Exposing the suffering of indigenous mothers and children in Colombia


UN Geneva – In a joint submission to the Committee on Economic Social and Cultural rights (CESCR), MMM and its grassroots member EDO Group denounce the multiple human rights violations suffered by indigenous mothers in La Guajira, the northern province of Colombia.

La Guajira is a region rich in coal and gas, wind and sun. But it is plagued by inequality, poverty, corruption and malnutrition, as multinational companies are given priority over the welfare and wellbeing of Indigenous people, the sustainability of their land and the natural environment.

La Guajira has been the Wayuu’s territory for several thousand years, an indigenous people who traditionally live on the land of their mothers’ ancestors, in a matrilineal clan society, with no central power or coordination. Wayuu do not live in villages, and form small, scattered rural communities in which each inhabitant is linked to the others by ties of maternal consanguinity and shares a common social status and past.
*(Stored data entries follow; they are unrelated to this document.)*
-- ==== Sys2Proof/Machine/Units.lean ====
section
/-! DEFINITION. Units: status words and how they combine, the end of a group, the end of a unit, unit barriers
(03 R61, R62, 04 R66, R75, 13 R271, 18 R347). -/

namespace Sys2Proof.Machine

/-! ## Status words -/

/-- 18 Table 18.1. -/
def ffCode (w : Word64) : Nat := (w.extractLsb' 32 8).toNat
def ffSlot (w : Word64) : Nat := (w.extractLsb' 43 3).toNat
def ffCoord (w : Word64) : BitVec 18 := w.extractLsb' 46 18
def errCnt (w : Word64) : Nat := (w.extractLsb' 0 16).toNat

def flagFenced : Word64 := 1#64 <<< 22
def flagDepunder : Word64 := 1#64 <<< 21
def flagMsgdrop : Word64 := 1#64 <<< 20
def flagCopyerr : Word64 := 1#64 <<< 19
def flagWdrop : Word64 := 1#64 <<< 18
def flagUncorr : Word64 := 1#64 <<< 17
def flagCancelled : Word64 := 1#64 <<< 16

/-- A status word that holds only a first fault. -/
def firstFault (code : Nat) (coord : BitVec 18) (slot : Nat) : Word64 :=
  BitVec.ofNat 64 (coord.toNat * 2 ^ 46 + slot * 2 ^ 43 + code * 2 ^ 32)

/-- The coordinate and slot of a first fault that arises on no core (18 R347). -/
def noCoord : BitVec 18 := 0x3FFFF

/-- The rank of a first fault: words without one come last, faults on no core before them (04 R75). -/
def ffRank (w : Word64) : Nat :=
  if ffCode w = 0 then 2 ^ 20
  else match coreOf (ffCoord w) with
    | some c => c
    | none => 2 ^ 19

/-- A word of the completion tree: the status word, its fault address, and the cycle in which its first fault arose. -/
structure Report where
  word : Word64
  addr : Word64
  time : Nat
deriving DecidableEq, Repr

/-- Two faults of one slot, or two that arise on no core: the lower code, for equal codes the lower address (04 R75). -/
def Report.lower (a b : Report) : Bool :=
  decide (ffCode a.word < ffCode b.word) || (ffCode a.word = ffCode b.word && decide (a.addr.toNat ≤ b.addr.toNat))

/-- Whether the first fault of a is kept over that of b (04 R75). -/
def Report.keeps (a b : Report) : Bool :=
  if ffRank a.word ≠ ffRank b.word then ffRank a.word < ffRank b.word
  else if 2 ^ 19 ≤ ffRank a.word then a.lower b
  else if ffSlot a.word ≠ ffSlot b.word then ffSlot a.word < ffSlot b.word
  else if a.time ≠ b.time then a.time < b.time
  else a.lower b

/-- 04 R75: combines two words of the completion tree. -/
def Report.combine (a b : Report) : Report :=
  let cnt := min (errCnt a.word + errCnt b.word) 0xFFFF
  let flags := (a.word ||| b.word) &&& 0x7F0000
  let ff := if a.keeps b then a else b
  { word := (ff.word &&& 0xFFFFF8FF00000000) ||| flags ||| BitVec.ofNat 64 cnt, addr := ff.addr, time := ff.time }

def TreeNode.report (x : TreeNode) : Report := ⟨x.status, x.faddr, x.ftime⟩
def Unit.report (x : Unit) : Report := ⟨x.status, x.faddr, x.ftime⟩
def Collector.report (x : Collector) : Report := ⟨x.status, x.faddr, x.ftime⟩
def DoneMsg.report (x : DoneMsg) : Report := ⟨x.status, x.faddr, x.ftime⟩
def Launch.report (x : Launch) : Report := ⟨x.status, x.faddr, x.ftime⟩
The rights of the Wayuu and their clans have always been ignored; but since the 1980s their human rights situation has been deteriorating.

At 67.4%, the poverty rate in La Guajira is much higher than the Colombian average of 39%. Poverty also disproportionately affects Indigenous people, who live in situations of extreme vulnerability. Wayuu women, particularly mothers, face survival challenges as their most fundamental rights are violated, including access to food and water, health care, and quality education for themselves and their children. Malnutrition is rampant, with particularly dramatic consequences on children.

These multiple human rights violations are detailed in the report that MMM and EDO Group submitted to CESCR ahead of the Pre-session on Colombia.

Although the Colombian Constitutional Court declared the situation unconstitutional and called for special protection of the rights to water, health and food for the indigenous Wayuu communities, the Colombian government has been slow to respond: Wayuu mothers are still without answers to their suffering and continue to lose their children due to malnutrition and unsafe water. The situation is critical: only one meal a day, and living conditions that very few could bear.

EDO Group’s demands to the Colombian government:

  • Understand the systemic dynamics of the Wayuu people and put an end to the gross violation of their fundamental human rights; ensure their participation in the formulation and monitoring of local public policies and projects that affect their future
  • Hold multinational companies to account so that they fully respect the human rights of indigenous people, work with Wayuu ethnic development experts and local communities, and positively and sustainably contribute to the economic social, and cultural development of these regions
  • Work with and invest in local indigenous communities, in particular women, by developing basic infrastructure and services, so that the Wayuu clans recover their health sovereignty, build an education system tailored to the needs and constraints of the dispersed rural clans, and develop basic services such as water and sanitation, transport, energy and telecommunications
  • Provide financial support for social innovation initiatives carried out by expert local NGOs, so that ethnic Wayuu communities can survive, develop and thrive.

A discussion on the implementation of the Covenant in Colombia and 6 other State parties took place during the 73rd Pre-sessional Working Group session in October 2023. Following MMM and EDO Group’s joint submission, EDO Group also participated in the discussion between CESCR Experts and civil society organisations.

The List of Issues released by the CESCR at the end of the Pre-session to the government of Colombia includes several points on indigenous people’s human rights violation – although neither the Wayuu people nor the province of Guajira are explicitly mentioned. The Colombian Government is expected to provide a written response to the list of issues by October 2024. A session will then be scheduled in 2025 where CESCR will hold a constructive dialog with government representatives to tackle these issues.